You may have heard of artificial intelligence and model training many times. In this post, we explain what types of training exist to solve AI problems.
You may have heard of artificial intelligence and model training many times. In this post, we explain what types of training exist and what subproblems artificial intelligence can be divided into, taking into account these types. Go for it.
Machine learning problems are usually divided into two phases. The first is a training phase, where the algorithm must learn and find patterns, while the second is the testing part, where we give the algorithm data that it has never seen and ask it to make the prediction. Generally, the division is usually 80-20 or 70-30. Around 70 or 80% of the data for training and 20 or 30% of the data for testing.
For example, if we want to predict bank fraud, we will first have to divide our data set into training and testing. In the training phase, we will pass you the training data to learn to recognize patterns of what is fraud and what is not, and then, in the test phase, we will give you the new data to make the predictions.
Typically another subset of data is generated called validation; now, we will talk about it later. But first, we are going to learn more about the most common types of learning.
As we said in the introduction, there are several types of learning.
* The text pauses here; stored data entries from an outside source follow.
/-- R162, R169, R170: the codes of the causes and of the permit conditions, and the kinds of the requests. R161,
R162: the port takes the request at the head of the buffer when no answer is awaited and fewer than 4 are queued; it
makes its own checks in their order, and sends back an owner's answer with kind plus 80 hex, the tag, the outcome
and the cause. R161, R169, R170: the bytes of the body of each kind of request, every other body being MALFORMED,
and the fields it is read into; the codes of those fields that are in range, every other being RANGE. A row whose
request is not the one to be taken changes nothing (log 1), a SET MODE request is of the row of its scope byte (log
19), and a presence code of 2 or more calls for no value byte (log 43): each the model's choice. -/
def Obligations.PortChecksAndAnswersRequests : Prop :=
  ([Cause.none, .unknownKind, .malformed, .range, .noSection, .noUnit, .locked, .state, .mode, .permit,
      .active, .campaign, .notHeld, .cycle, .incomplete].map Cause.code = (List.range 15).map byte ∧
    [PermitCondition.campaign, .supervision, .trip, .level, .sensor, .steam, .timer, .upstream, .downstream,
      .lag, .phase].map PermitCondition.code = (List.range 11).map byte ∧
    ((List.range 9).map fun k => requestKind (byte (0x01 + k))) =
      [some .readIdent, some .readCampaign, some .readSection, some .readSteam, some .readUnit,
        some .readTrips, some .readCapture, some .readChannel, some .readSiteRecord] ∧
    ((List.range 24).map fun k => requestKind (byte (0x10 + k))) =
      [some .openCampaign, some .closeCampaign, some .resumeCampaign, some .advance, some .hold,
        some .release, some .adopt, some .excludeSection, some .includeSection, some .setLinks,
        some .setLimits, some .setTiming, some .setMode, some .setBudget, some .liftCeiling,
        some .returnUnit, some .setUnits, some .setGroup, some .forceTrip, some .clearTrip,
        some .setCapture, some .setReporting, some .writeSitePart, some .commitSiteRecord] ∧
    (∀ k : Byte, requestKind k = none ↔ ¬ ((0x01 ≤ k.toNat ∧ k.toNat ≤ 0x09) ∨
      (0x10 ≤ k.toNat ∧ k.toNat ≤ 0x27))) ∧
    ∀ (α : Type) (one : Reader α) (p : Byte) (bs : List Byte),
      (p = 1#8 → readOptional one (p :: bs) = (one bs).map fun a => ((1, some a.1), a.2)) ∧
      (p ≠ 1#8 → readOptional one (p :: bs) = some ((p.toNat, none), bs))) ∧
  (∀ (bs : List Byte) (f : Fields),
    (∀ k ∈ [RequestKind.readIdent, .readCampaign, .readSteam, .readTrips, .openCampaign, .closeCampaign,
        .resumeCampaign, .commitSiteRecord],
      k.readBody bs = some f ↔ bs = [] ∧ f = .nothing) ∧
    (∀ k ∈ [RequestKind.readSection, .readUnit, .readCapture, .readChannel, .advance, .hold, .release,
        .excludeSection, .includeSection, .setBudget, .liftCeiling, .returnUnit, .forceTrip, .clearTrip],
      k.readBody bs = some f ↔ ∃ id : Byte, bs = [id] ∧ f = .oneId id.toNat) ∧
    (RequestKind.readSiteRecord.readBody bs = some f ↔ ∃ part half : Byte,
      bs = [part, half] ∧ f = .siteHalf part.toNat half.toNat) ∧
    (RequestKind.adopt.readBody bs = some f ↔ ∃ sec st : Byte,
      bs = [sec, st] ∧ f = .adoption sec.toNat st.toNat) ∧
    (RequestKind.setLinks.readBody bs = some f ↔ ∃ (sec : Nat) (up : List (Nat × Nat)) (down : List Nat),
      sec < 256 ∧ up.length < 256 ∧ (∀ l ∈ up, l.1 < 256 ∧ l.2 < 65536) ∧ down.length < 256 ∧
      (∀ d ∈ down, d < 256) ∧
      bs = byte sec :: (byte up.length :: up.flatMap fun l => byte l.1 :: word l.2) ++
        byte down.length :: down.map byte ∧
      f = .links sec up down) ∧
    (RequestKind.setLimits.readBody bs = some f ↔
      ∃ sec empty fillDone high hysteresis sweetOn sweetOff ceiling : Nat,
        sec < 256 ∧ (∀ n ∈ [empty, fillDone, high, hysteresis, sweetOn, sweetOff, ceiling], n < 65536) ∧
        bs = byte sec :: [empty, fillDone, high, hysteresis, sweetOn, sweetOff, ceiling].flatMap word ∧
        f = .limits sec { empty, fillDone, high, hysteresis, sweetOn, sweetOff } ceiling) ∧
    (RequestKind.setTiming.readBody bs = some f ↔ ∃ sec time demand : Nat,
      sec < 256 ∧ time < 65536 ∧ demand < 256 ∧ bs = byte sec :: word time ++ [byte demand] ∧
      f = .timing sec time demand) ∧
    (RequestKind.setMode.readBody bs = some f ↔ ∃ scope sec setting : Byte,
      bs = [scope, sec, setting] ∧ f = .mode scope.toNat sec.toNat setting.toNat) ∧
    (RequestKind.setUnits.readBody bs = some f ↔ ∃ sec minimum reserve window : Byte,
      bs = [sec, minimum, reserve, window] ∧
      f = .units sec.toNat minimum.toNat reserve.toNat window.toNat) ∧
    (RequestKind.setGroup.readBody bs = some f ↔
      ∃ (g : Nat) (members inputs : List Nat) (mode presence : Nat) (cap : Option Nat),
        (∀ n ∈ g :: mode :: presence :: members ++ inputs ++ cap.toList, n < 256) ∧
        members.length < 256 ∧ inputs.length < 256 ∧ (cap.isSome = true ↔ presence = 1) ∧
        bs = byte g :: (byte members.length :: members.map byte) ++ (byte inputs.length :: inputs.map byte) ++
          byte mode :: byte presence :: cap.toList.map byte ∧
        f = .group g members inputs mode presence cap) ∧
    (RequestKind.setCapture.readBody bs = some f ↔ ∃ sec mode fill : Byte,
      bs = [sec, mode, fill] ∧ f = .capture sec.toNat mode.toNat fill.toNat) ∧
    (RequestKind.setReporting.readBody bs = some f ↔ ∃ (flags : List Byte) (prescale silence : Byte),
      flags.length = 6 ∧ bs = flags ++ [prescale, silence] ∧
      f = .reporting (flags.map BitVec.toNat) prescale.toNat silence.toNat) ∧
    (RequestKind.writeSitePart.readBody bs = some f ↔
      1 ≤ bs.length ∧ bs.length ≤ 240 ∧ f = .sitePart bs)) ∧
  ((∀ sec st, (Fields.adoption sec st).codesInRange = true ↔ st < 11) ∧
    (∀ scope sec setting, (Fields.mode scope sec setting).codesInRange = true ↔ scope < 2 ∧ setting < 2) ∧
    (∀ g members inputs mode presence cap,
      (Fields.group g members inputs mode presence cap).codesInRange = true ↔ mode < 2 ∧ presence < 2) ∧
    (∀ sec mode fill, (Fields.capture sec mode fill).codesInRange = true ↔ mode < 2 ∧ fill < 2) ∧
    (∀ flags prescale silence,
      (Fields.reporting flags prescale silence).codesInRange = true ↔ ∀ f ∈ flags, f < 2) ∧
    ∀ f : Fields, f = .nothing ∨ (∃ id, f = .oneId id) ∨ (∃ part half, f = .siteHalf part half) ∨
        (∃ sec up down, f = .links sec up down) ∨ (∃ sec l ceiling, f = .limits sec l ceiling) ∨
        (∃ sec time demand, f = .timing sec time demand) ∨
        (∃ sec minimum reserve window, f = .units sec minimum reserve window) ∨
        (∃ bytes, f = .sitePart bytes) →
      f.codesInRange = true) ∧
  (∀ s : State,
    (s.link.awaited = none → s.link.answers.length < 4 → s.link.ready = s.link.requests.head?) ∧
    (s.link.awaited ≠ none → s.link.ready = none) ∧
    (4 ≤ s.link.answers.length → s.link.ready = none)) ∧
  (∀ (s : State) (t : Telegram),
    (∀ record, s.conclude t (.accepted record) = { s with link := { s.link with
      answers := s.link.answers ++ [{ kind := t.kind + 0x80#8, tag := t.tag, body := 0 :: 0 :: record }]
      requests := s.link.requests.tail } }) ∧
    (∀ cause extra, s.conclude t (.refused cause extra) = { s with link := { s.link with
      answers := s.link.answers ++
        [{ kind := t.kind + 0x80#8, tag := t.tag, body := 1 :: cause.code :: extra }]
      requests := s.link.requests.tail } }) ∧
    ∀ owner, s.conclude t (.waits owner) = { s with link := { s.link with
      awaited := some { request := t, owner, dropped := false } } }) ∧
  (∀ (s : State) (t : Telegram), s.powered = true → s.link.ready = some t → requestKind t.kind = none →
    s.refusedAs .unknownKindRequest t .unknownKind) ∧
  (∀ (c : Instr) (k : RequestKind) (s : State) (t : Telegram), s.powered = true →
    s.link.ready = some t → rowKind c = some k → rowOf c t = true →
    (k.readBody t.body = none → s.refusedAs c t .malformed) ∧
    ∀ f, k.readBody t.body = some f → f.codesInRange = false → s.refusedAs c t .range) ∧
  ∀ (c : Instr) (s : State), c = .unknownKindRequest ∨ (rowKind c).isSome = true →
    (s.link.ready = none ∨ ∃ t, s.link.ready = some t ∧ rowOf c t = false) → exec c s = .next s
Machines need a period of learning about the data to recognize those patterns based on the experience later. In this module, we will look at both supervised learning and unsupervised learning. Within supervised learning, we would have two types of problems: regression and classification, and within unsupervised learning, broadly speaking, we would have one type of problem, which is clustering.
Let’s see them a little more in detail.
The first is supervised learning. This is one of the typical learnings in Machine Learning. Its operation is that, during the training process, we give it both the characteristics and the result or the class that we have to label. That is, the algorithm knows both the characteristics and the result of the classification. But only in the learning process.
As we mentioned, within supervised learning, we find two types of problems: regression and classification.
In the case of classification, the objective is to assign a specific class to each data record characteristic.
For example, in the case of a problem detecting spam in the mail, we would give you a training data set where both the characteristics of the emails and whether it is spam or not would be. Thus, the algorithm should learn what characterizes cases labeled as spam and the characteristics of those labeled as non-spam.
In the case of regression, the objective will be to assign a constant numerical value to each data record.
An example would be the prediction of the house price, where we have a series of characteristics of the accommodation, and we want to predict how much it will cost. That is, here we are not looking for a special class, but a value.
The second is unsupervised learning. In this type of learning, we do not know the group or class we want to assign either in training or the test.
Typically in unsupervised learning, the problems tend to be clustering. That is, what we want is to find patterns in the data that allow us to group those that have common characteristics.
For example, when we want to carry out a marketing campaign, we try to segment and generate different groups of clients with similar characteristics and, based on that segmentation, impact each group with a much more segmented and personalized type of advertising.
Other types of training are somewhat different from these, such as transfer learning, reinforcement learning, or active learning, which we will discuss in more detail in other posts.